Saved data entries

↓↓↓

-- ==== Sys2Proof/Rules.lean ====
section
/-! DEFINITION. The spec's own pseudocode of translation as functions of memory, apart from the walker: 42_ggtt R201, 43_ppgtt R218,
41_trtt R175 and R176, 40_request_pipeline R151; what a request does given the outcome (R152, R153); and when cached translations
agree with the tables. Claims compare the machine with these. -/

namespace Sys2Proof.Machine

/-- The outcome of a translation (00_scope R10), the memory type left out: no rule reads it (43_ppgtt R238). -/
inductive Translation where
  | phys (space : Space) (pa : Word64) (w : Bool)
  | nullPage (w : Bool)
  | nullTile
  | invalidTile
  | notPresent (level : Level) (a : Word64)
  | refused (why : Refusal)
  /-- An entry on the way is being written piecewise: its value is a draw, and the rules say no more (20_memory R79). -/
  | unsettled
  deriving DecidableEq, Repr

/-! ## Pages -/

/-- ADDR [HAW-1:12] of an entry: the table or page frame it names. -/
def frameOf (p : Params) (e : Word64) : BitVec 52 := (belowHaw p e).extractLsb' 12 52

/-- The 8-byte entry `k` of a table in System memory, at SL(ctx, B[63:12] : k : 000) (30_encoding R125, 43_ppgtt R239). -/
def ruleEntry (s : State) (c : CtxId) (table : BitVec 52) (k : BitVec 9) : Except Translation Word64 :=
  match s.sl c (table ++ k ++ (0 : BitVec 3)) with
  | none => .error (.refused .nestedTranslationUnmodelled)
  | some a =>
    if s.halfWritten .system a.toNat 8 then .error .unsettled else .ok (BitVec.ofNat 64 (s.physRead .system a 8))

/-- PML4Entry(ctx, k) (43_ppgtt R240): from the cache if it is filled, else from memory. -/
def rulePml4 (s : State) (c : CtxId) (k : BitVec 9) : Except Translation Word64 :=
  match (s.ctx c).caches.pml4c with
  | some x => .ok (x.entries.getD k.toNat 0)
  | none => ruleEntry s c ((s.ctx c).pml4.extractLsb' 12 52) k

/-- Leaf(ctx, e, a, w, lm) (43_ppgtt R218). -/
def ruleLeaf (s : State) (c : CtxId) (e a : Word64) (w lm : Bool) : Translation :=
  if e.getLsbD 9 then .nullPage w
  else match s.sl c a with
    | none => .refused .nestedTranslationUnmodelled
    | some pa => .phys (if s.cfg.hasLocalMemory && lm then .device else .system) pa w

/-- The page-table step of PPGTT_Walk: 64 KB pages where bit 11 of the PDE is set, else 4 KB pages (43_ppgtt R222, R223). -/
def rulePt (s : State) (c : CtxId) (e2 g : Word64) (w : Bool) : Translation :=
  if e2.getLsbD 11 then
    match ruleEntry s c (frameOf s.cfg e2) (g.extractLsb' 16 5 ++ (0 : BitVec 4)) with
    | .error o => o
    | .ok e1 =>
      if e1.getLsbD 0 then
        ruleLeaf s c e1 ((belowHaw s.cfg e1).extractLsb' 16 48 ++ g.extractLsb' 0 16) (w && e1.getLsbD 1) (e1.getLsbD 11)
      else .notPresent .pt (va48 g)
  else
    match ruleEntry s c (frameOf s.cfg e2) (g.extractLsb' 12 9) with
    | .error o => o
    | .ok e1 =>
      if e1.getLsbD 0 then ruleLeaf s c e1 (frameOf s.cfg e1 ++ g.extractLsb' 0 12) (w && e1.getLsbD 1) false
      else .notPresent .pt (va48 g)

/-- The page-directory step of PPGTT_Walk (43_ppgtt R221, R224). -/
def rulePd (s : State) (c : CtxId) (e3 g : Word64) (w : Bool) : Translation :=
  match ruleEntry s c (frameOf s.cfg e3) (g.extractLsb' 21 9) with
  | .error o => o
  | .ok e2 =>
    if e2.getLsbD 0 then
      if isLeaf s.cfg .pd e2 then
        ruleLeaf s c e2 ((belowHaw s.cfg e2).extractLsb' 21 43 ++ g.extractLsb' 0 21) (w && e2.getLsbD 1) (e2.getLsbD 11)
      else rulePt s c e2 g (w && e2.getLsbD 1)
    else .notPresent .pd (va48 g)

/-- The page-directory-pointer step of PPGTT_Walk (43_ppgtt R220, R225). -/
def rulePdp (s : State) (c : CtxId) (e4 g : Word64) (w : Bool) : Translation :=
  match ruleEntry s c (frameOf s.cfg e4) (g.extractLsb' 30 9) with
  | .error o => o
  | .ok e3 =>
    if e3.getLsbD 0 then
      if isLeaf s.cfg .pdp e3 then
        ruleLeaf s c e3 ((belowHaw s.cfg e3).extractLsb' 30 34 ++ g.extractLsb' 0 30) (w && e3.getLsbD 1) (e3.getLsbD 11)
      else rulePd s c e3 g (w && e3.getLsbD 1)
    else .notPresent .pdp (va48 g)

/-- PPGTT_Walk(ctx, g) (43_ppgtt R218). A misaligned PML4 pointer and a missing second level are refused (20_memory R73, 43_ppgtt
R239), in this order where both apply: DESIGN CHOICE (log 29). -/
def rulePpgtt (s : State) (c : CtxId) (g : Word64) : Translation :=
  if (s.ctx c).pml4.extractLsb' 0 12 ≠ 0 then .refused .misalignedTableBase
  else if (s.ctx c).neste && !s.cfg.slSupplied then .refused .nestedTranslationUnmodelled
  else match rulePml4 s c (g.extractLsb' 39 9) with
    | .error o => o
    | .ok e4 => if e4.getLsbD 0 then rulePdp s c e4 g (e4.getLsbD 1) else .notPresent .pml4 (va48 g)

/-- GGTT_Translate(g) (42_ggtt R201), in a configuration whose GGTT is admitted (20_memory R73, 30_encoding R131). -/
def ruleGgtt (s : State) (g : Word64) : Translation :=
  if s.cfg.ggttBase.extractLsb' 0 12 ≠ 0 then .refused .misalignedTableBase
  else if ¬ s.cfg.ggttBase.toNat + 2 ^ 23 ≤ 2 ^ s.cfg.haw.bits then .refused .ggttBeyondMemory
  else
    let e := BitVec.ofNat 64 (s.physRead .system (s.cfg.ggttBase + (g.extractLsb' 12 20).setWidth 64 <<< 3) 8)
    if e.getLsbD 0 then .phys .system (frameOf s.cfg e ++ g.extractLsb' 0 12) true else .notPresent .ggtt (va32 g)

/-! ## Tiles -/

/-- TRTableRead(ctx, a, n) (41_trtt R176). -/
def ruleTableRead (s : State) (c : CtxId) (r : TrRegs) (a : Word64) (n : Nat) : Except Translation Nat :=
  match trDetect r a with
  | none => .error (.refused .trvamvUnsupported)
  | some true => .error (.refused .trttTableInTrva)
  | some false =>
    match rulePpgtt s c a with
    | .phys sp pa _ => if s.halfWritten sp pa.toNat n then .error .unsettled else .ok (s.physRead sp pa n)
    | .nullPage _ => .error (.refused .trttTableInNullPage)
    | .notPresent l b => .error (.notPresent l b)
    | .refused why => .error (.refused why)
    | .nullTile => .error .nullTile
    | .invalidTile => .error .invalidTile
    | .unsettled => .error .unsettled

/-- The flags of an L3 or L2 entry (41_trtt R178): `none` is a pointer. Dual Context refuses a pointer with bit 47 (R189). -/
def ruleFlags (p : Params) (e : Nat) : Except Translation (Option TileOut) :=
  match e.testBit 1, e.testBit 0 with
  | true, true => .error (.refused .trttNullAndInvalid)
  | false, true => .ok (some .invalid)
  | true, false => .ok (some .null)
  | false, false => if p.dualContext && e.testBit 47 then .error (.refused .trttDualContextBit47) else .ok none

/-- The L1 step of TRTT_Walk (41_trtt R174, R179, R189). -/
def ruleL1 (s : State) (c : CtxId) (r : TrRegs) (e2 : Nat) (gva : Word64) : Except Translation TileOut :=
  match ruleTableRead s c r
      ((0 : BitVec 16) ++ (BitVec.ofNat 64 e2).extractLsb' 12 36 ++ gva.extractLsb' 16 10 ++ (0 : BitVec 2)) 4 with
  | .error o => .error o
  | .ok e1 =>
    if BitVec.ofNat 32 e1 = r.invdet then .ok .invalid
    else if BitVec.ofNat 32 e1 = r.nulldet then .ok .null
    else if s.cfg.dualContext && e1.testBit 31 then .error (.refused .trttDualContextBit47)
    else .ok (.mapped (BitVec.ofNat 32 e1))

/-- The L2 step of TRTT_Walk (41_trtt R173). -/
def ruleL2 (s : State) (c : CtxId) (r : TrRegs) (e3 : Nat) (gva : Word64) : Except Translation TileOut :=
  match ruleTableRead s c r
      ((0 : BitVec 16) ++ (BitVec.ofNat 64 e3).extractLsb' 12 36 ++ gva.extractLsb' 26 9 ++ (0 : BitVec 3)) 8 with
  | .error o => .error o
  | .ok e2 =>
    match ruleFlags s.cfg e2 with
    | .error o => .error o
    | .ok (some o) => .ok o
    | .ok none => ruleL1 s c r e2 gva

/-- TRTT_Walk(ctx, gva) (41_trtt R175) under the register copy `r`. -/
def ruleTrtt (s : State) (c : CtxId) (r : TrRegs) (gva : Word64) : Except Translation TileOut :=
  if ¬ r.trtte.getLsbD 1 then .error (.refused .trttGpaMode)
  else if r.nulldet = r.invdet then .error (.refused .trttNullEqInvalid)
  else match ruleTableRead s c r
      ((0 : BitVec 16) ++ r.l3ptr.extractLsb' 16 32 ++ (0 : BitVec 4) ++ gva.extractLsb' 35 9 ++ (0 : BitVec 3)) 8 with
  | .error o => .error o
  | .ok e3 =>
    match ruleFlags s.cfg e3 with
    | .error o => .error o
    | .ok (some o) => .ok o
    | .ok none => ruleL2 s c r e3 gva

/-! ## A request -/

/-- Translate(agent, ctx, gva) (40_request_pipeline R151). -/
def ruleTranslate (s : State) (agent : Engine) (c : CtxId) (gva : Word64) : Translation :=
  let x := s.ctx c
  let active := trActive s.cfg s.trbypass x.tr
  match x.kind with
  | .ggtt => if c ≠ .global ∧ active then .refused .trttContext else ruleGgtt s gva
  | .advPpgtt64 => .refused .undefinedPpgttMode
  | .ppgtt32 => .refused .undefinedPpgttMode
  | .ppgtt48 =>
    if active then
      match trDetect x.tr gva with
      | none => .refused .trvamvUnsupported
      | some false => rulePpgtt s c gva
      | some true =>
        if agent ≠ .render ∧ agent ≠ .posh then .refused .trttEngine
        else match ruleTrtt s c x.tr gva with
          | .error o => o
          | .ok .null => .nullTile
          | .ok .invalid => .invalidTile
          | .ok (.mapped e) => rulePpgtt s c ((0 : BitVec 16) ++ e ++ gva.extractLsb' 0 16)
    else rulePpgtt s c gva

↑↑↑

# TRY IT
Please return exactly the lines from the opening line of the data above through the line with "DEFINITION. The spec's", both included and nothing else.

# PROBLEM SOLUTION
-- ==== Sys2Proof/Rules.lean ====
section
/-! DEFINITION. The spec's own pseudocode of translation as functions of memory, apart from the walker: 42_ggtt R201, 43_ppgtt R218,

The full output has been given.